The algorithms have been researched using 'on the road trials'which show that, given appropriate 'trip desnities' relative to the vehicles in operation at any time, the probable average 'load' is 1.5 fares resulting in 7.5 'average' fares per hour. This is the 'Many to many' mode of operation. A second mode of 'one to many' and 'many to one' (eg. from and to a hospital) using the same software might achieve 10 average fares per hour (for non stretcher cases. A third mode of the same software allows single fares (i.e. normal taxi) to be carried while the system allocates the next fare to be allocated while the previous fare approaches the destination. This mode makes up to 4 average fares an hour per vehicle.
Bus operators hate the idea, taxi operators fear the idea, petrol retailers oppose the idea, car makers see sales in jeopardy, local authorities wait for someone else to try it, the government fears for the fuel tax implications and the economic effect on the car industry so the possibility will die with me.
Is there anyone out there willing to investigate?


I have several comments:
1) You are correct that resistance to shared taxis is political more than anything else. Here in Vancouver, B.C. Canada an attempt was made to start a new shared taxi company/business but it was successfully blocked by existing taxi companies.
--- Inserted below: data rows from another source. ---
/-- The zone record's part of a beacon (R133, 1). -/
def State.beaconZone (s : State) (f : Frame) : State :=
  let zone := param8 f.payload 0
  let cap := param16 f.payload 3
  if beaconFlag f 2 then
    if s.radio.zone.present = true ∧ s.radio.zone.zone = zone then s.emptyZone.logBeacon .zoneClear f
    else s
  else if cap = 0xFFFF then s
  else
    let record : ZoneRecord := { present := true, zone := zone, cap := cap }
    if s.radio.zone = record then s
    else (s.onRadio fun r => { r with zone := record }).logBeacon .zoneIn f

/-- The station stop's part of a beacon (R133, 2; R134). -/
def State.beaconStation (s : State) (f : Frame) : State :=
  if s.radio.station = .none ∧ s.radio.passage.station = false then
    let station : Station :=
      if s.traction.state = .stopped then .dwell f (s.clock + dwellTime f) else .braking f
    (s.onRadio fun r =>
      { r with station := station, passage := { r.passage with station := true } }).logBeacon
      .stationStart f
  else s

/-- The horn's part of a beacon (R133, 3). -/
def State.beaconHorn (s : State) : State :=
  if s.radio.passage.horn then s
  else (s.onRadio fun r => { r with passage := { r.passage with horn := true } }).playHorn

/-- R133. -/
def beaconAct (s : State) (f : Frame) : State :=
  if filterMatches s f then
    let s := s.onRadio fun r => { r with passage := r.passage.meet (param8 f.payload 0) }
    let s := s.beaconZone f
    let s := if beaconFlag f 0 then s.beaconStation f else s
    if beaconFlag f 1 then s.beaconHorn else s
  else s

/-- BEACON_FRAME (R133, R134). -/
def beaconFrame (s : State) : State := s.handleFrame (ofKind 5) beaconAct

def execBeaconFrame (s : State) : Host.Outcome State Fault Refusal := .next (beaconFrame s)

/-- DWELL_TIMER_EXPIRY (R134). -/
def dwellTimerExpiry (s : State) : State :=
  match s.radio.station with
  | .dwell f ends =>
    ((s.reach ends).onRadio fun r => { r with station := .none }).logBeacon .stationEnd f
  | .none | .braking _ => s

def execDwellTimerExpiry (s : State) : Host.Outcome State Fault Refusal := .next (dwellTimerExpiry s)

end Sys2Proof.Machine
end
Resistance may also come from existing government/transit authorities who have a self serving interest to maintain maximum efficiency such that executives can receive their bonuses.
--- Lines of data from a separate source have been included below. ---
-- ==== Sys2Proof/Machine/Core.lean ====
section
/-! DEFINITION. The host's interface to the model. -/

def Sys2Proof.core : Host.Core := { State := Sys2Proof.Machine.State, Fault := Sys2Proof.Machine.Fault,
                                    Refusal := Sys2Proof.Machine.Refusal, step := Sys2Proof.Machine.step,
                                    reset := Sys2Proof.Machine.State.reset }
end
2) The way to move shared taxis forward is that it needs to be presented as a green solution with social benefits as well. The public needs to be convinced of the benefit such that the push can come from the "bottom" (i.e. the public) as there is too much self interest at the "top".
3) If you would like to see a shared taxi model that I believe provides the best level of transit service in the world visit Jamaica. There you will see a shared taxi program that offers a better life style to most than having their own car. Taxis drive by every few minutes even in remote areas. They pick up and drop off anywhere along their route.
4) Western thought proposes mass transit as the transportation solution... larger buses, automated trains, etc. but this level of service will only be acceptable to part of the population (i.e. mainly those without their own vehicle). We need to think about those who have and can afford their own cars. How do we get those persons out of their vehicle? The only way to do this is to provide a better service than their car and shared taxis offer that. What can be better than a car with driver that picks you up right in front of your home and drops you off in front of your work place? Or that picks you up right in front of the grocer and drops you off in front of your residence?
5) Think about women and children safety. With shared taxis a woman can simply refuse to get into a car with a male passenger she's not comfortable with and take the next car (right behind that one). This difference is especially important late at night when with mass transit a bus or train might be making its' last run! As well, shared taxis can and do run all night as there's always enough passengers that need rides. In contrast mass transit can't run all night as it needs too many passengers.
6) Think about the social benefits of shared taxis. In the cozier environment you meet your neighbors and talk to them. Something that doesn't happen in the cool and impersonal environment of mass transit.
7) Shared taxis are a green solution even though it might be argued otherwise. It's simple... multiple passengers in a vehicle is better than a single driver every time!!!